Task instructions:
In the records below, take the line containing "up.fld MC_CH_DIAG_CTL 63" and every line following it, and write them out exactly.

Collected data entries:
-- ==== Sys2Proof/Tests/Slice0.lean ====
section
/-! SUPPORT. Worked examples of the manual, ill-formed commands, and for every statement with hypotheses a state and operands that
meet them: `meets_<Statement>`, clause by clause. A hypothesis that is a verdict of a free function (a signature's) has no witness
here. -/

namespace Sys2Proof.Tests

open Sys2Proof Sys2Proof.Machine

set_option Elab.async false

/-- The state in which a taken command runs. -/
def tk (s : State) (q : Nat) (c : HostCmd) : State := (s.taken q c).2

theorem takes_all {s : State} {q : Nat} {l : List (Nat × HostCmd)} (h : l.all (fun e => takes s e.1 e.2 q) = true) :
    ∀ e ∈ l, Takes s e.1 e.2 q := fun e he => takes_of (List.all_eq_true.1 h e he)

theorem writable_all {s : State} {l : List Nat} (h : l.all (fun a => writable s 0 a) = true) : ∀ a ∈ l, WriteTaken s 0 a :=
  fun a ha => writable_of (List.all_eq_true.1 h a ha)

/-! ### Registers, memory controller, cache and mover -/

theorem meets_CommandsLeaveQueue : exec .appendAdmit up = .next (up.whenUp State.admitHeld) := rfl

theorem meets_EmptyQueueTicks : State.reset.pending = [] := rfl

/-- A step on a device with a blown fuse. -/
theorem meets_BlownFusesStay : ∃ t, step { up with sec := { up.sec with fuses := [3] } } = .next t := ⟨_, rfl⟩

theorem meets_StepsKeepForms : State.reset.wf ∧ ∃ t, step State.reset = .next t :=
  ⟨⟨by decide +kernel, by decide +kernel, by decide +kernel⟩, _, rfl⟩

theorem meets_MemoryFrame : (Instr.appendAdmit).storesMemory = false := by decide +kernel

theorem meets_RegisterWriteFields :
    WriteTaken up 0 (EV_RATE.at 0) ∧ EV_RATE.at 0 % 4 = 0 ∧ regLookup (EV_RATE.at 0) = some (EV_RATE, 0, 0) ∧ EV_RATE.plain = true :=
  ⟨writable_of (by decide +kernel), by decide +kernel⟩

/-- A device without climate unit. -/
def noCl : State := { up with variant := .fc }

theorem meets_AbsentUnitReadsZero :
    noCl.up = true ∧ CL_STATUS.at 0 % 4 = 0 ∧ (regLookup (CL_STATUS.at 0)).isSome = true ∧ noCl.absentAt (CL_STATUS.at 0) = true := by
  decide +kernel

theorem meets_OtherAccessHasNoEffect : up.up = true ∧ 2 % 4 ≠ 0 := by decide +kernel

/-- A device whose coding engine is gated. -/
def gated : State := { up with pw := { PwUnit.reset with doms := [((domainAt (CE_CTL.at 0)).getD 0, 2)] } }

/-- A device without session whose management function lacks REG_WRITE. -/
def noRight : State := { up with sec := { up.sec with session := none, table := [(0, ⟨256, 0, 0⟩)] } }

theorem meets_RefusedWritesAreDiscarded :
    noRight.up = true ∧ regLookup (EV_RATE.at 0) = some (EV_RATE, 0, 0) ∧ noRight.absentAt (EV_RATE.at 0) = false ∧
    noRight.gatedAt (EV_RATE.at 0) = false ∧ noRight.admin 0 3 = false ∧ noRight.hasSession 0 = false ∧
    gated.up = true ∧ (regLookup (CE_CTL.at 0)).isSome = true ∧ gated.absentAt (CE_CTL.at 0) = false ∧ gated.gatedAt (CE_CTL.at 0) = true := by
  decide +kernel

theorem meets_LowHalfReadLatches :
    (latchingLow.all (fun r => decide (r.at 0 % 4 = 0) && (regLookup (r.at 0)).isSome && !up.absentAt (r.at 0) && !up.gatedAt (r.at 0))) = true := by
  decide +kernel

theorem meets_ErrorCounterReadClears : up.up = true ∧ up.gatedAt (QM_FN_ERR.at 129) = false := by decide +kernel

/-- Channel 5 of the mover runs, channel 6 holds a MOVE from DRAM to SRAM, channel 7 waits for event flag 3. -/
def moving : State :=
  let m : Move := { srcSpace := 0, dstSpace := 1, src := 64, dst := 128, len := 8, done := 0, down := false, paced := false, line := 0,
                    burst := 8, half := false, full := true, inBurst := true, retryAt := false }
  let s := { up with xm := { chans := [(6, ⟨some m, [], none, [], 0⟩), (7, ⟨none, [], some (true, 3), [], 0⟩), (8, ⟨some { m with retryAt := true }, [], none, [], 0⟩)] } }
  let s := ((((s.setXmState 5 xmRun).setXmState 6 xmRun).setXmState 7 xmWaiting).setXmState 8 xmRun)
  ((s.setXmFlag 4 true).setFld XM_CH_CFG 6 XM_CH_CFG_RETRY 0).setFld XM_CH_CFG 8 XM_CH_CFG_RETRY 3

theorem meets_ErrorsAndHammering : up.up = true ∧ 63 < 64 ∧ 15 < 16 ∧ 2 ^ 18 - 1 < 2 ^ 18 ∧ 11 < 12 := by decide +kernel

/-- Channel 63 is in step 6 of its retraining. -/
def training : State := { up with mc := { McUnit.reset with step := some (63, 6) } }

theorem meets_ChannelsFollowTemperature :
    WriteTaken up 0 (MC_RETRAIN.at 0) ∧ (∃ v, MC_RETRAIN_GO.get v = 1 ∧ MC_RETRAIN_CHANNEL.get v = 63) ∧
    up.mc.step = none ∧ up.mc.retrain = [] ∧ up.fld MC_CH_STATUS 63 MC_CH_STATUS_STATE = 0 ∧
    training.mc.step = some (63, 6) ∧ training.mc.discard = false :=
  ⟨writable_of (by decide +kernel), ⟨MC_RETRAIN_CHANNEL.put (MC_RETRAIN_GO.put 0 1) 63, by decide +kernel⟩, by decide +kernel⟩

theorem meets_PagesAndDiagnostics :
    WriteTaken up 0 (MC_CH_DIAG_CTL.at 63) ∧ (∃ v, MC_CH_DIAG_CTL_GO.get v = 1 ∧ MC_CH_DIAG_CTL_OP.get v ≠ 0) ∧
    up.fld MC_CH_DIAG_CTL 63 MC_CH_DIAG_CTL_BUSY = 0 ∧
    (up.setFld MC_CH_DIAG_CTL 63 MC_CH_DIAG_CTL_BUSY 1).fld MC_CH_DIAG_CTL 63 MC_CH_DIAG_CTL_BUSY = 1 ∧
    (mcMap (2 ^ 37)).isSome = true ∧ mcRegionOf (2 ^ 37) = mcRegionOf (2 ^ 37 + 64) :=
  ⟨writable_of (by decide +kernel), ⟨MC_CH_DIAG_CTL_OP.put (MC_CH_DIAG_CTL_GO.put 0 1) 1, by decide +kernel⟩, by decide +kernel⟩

Solution for this exercise:
    up.fld MC_CH_DIAG_CTL 63 MC_CH_DIAG_CTL_BUSY = 0 ∧
    (up.setFld MC_CH_DIAG_CTL 63 MC_CH_DIAG_CTL_BUSY 1).fld MC_CH_DIAG_CTL 63 MC_CH_DIAG_CTL_BUSY = 1 ∧
    (mcMap (2 ^ 37)).isSome = true ∧ mcRegionOf (2 ^ 37) = mcRegionOf (2 ^ 37 + 64) :=
  ⟨writable_of (by decide +kernel), ⟨MC_CH_DIAG_CTL_OP.put (MC_CH_DIAG_CTL_GO.put 0 1) 1, by decide +kernel⟩, by decide +kernel⟩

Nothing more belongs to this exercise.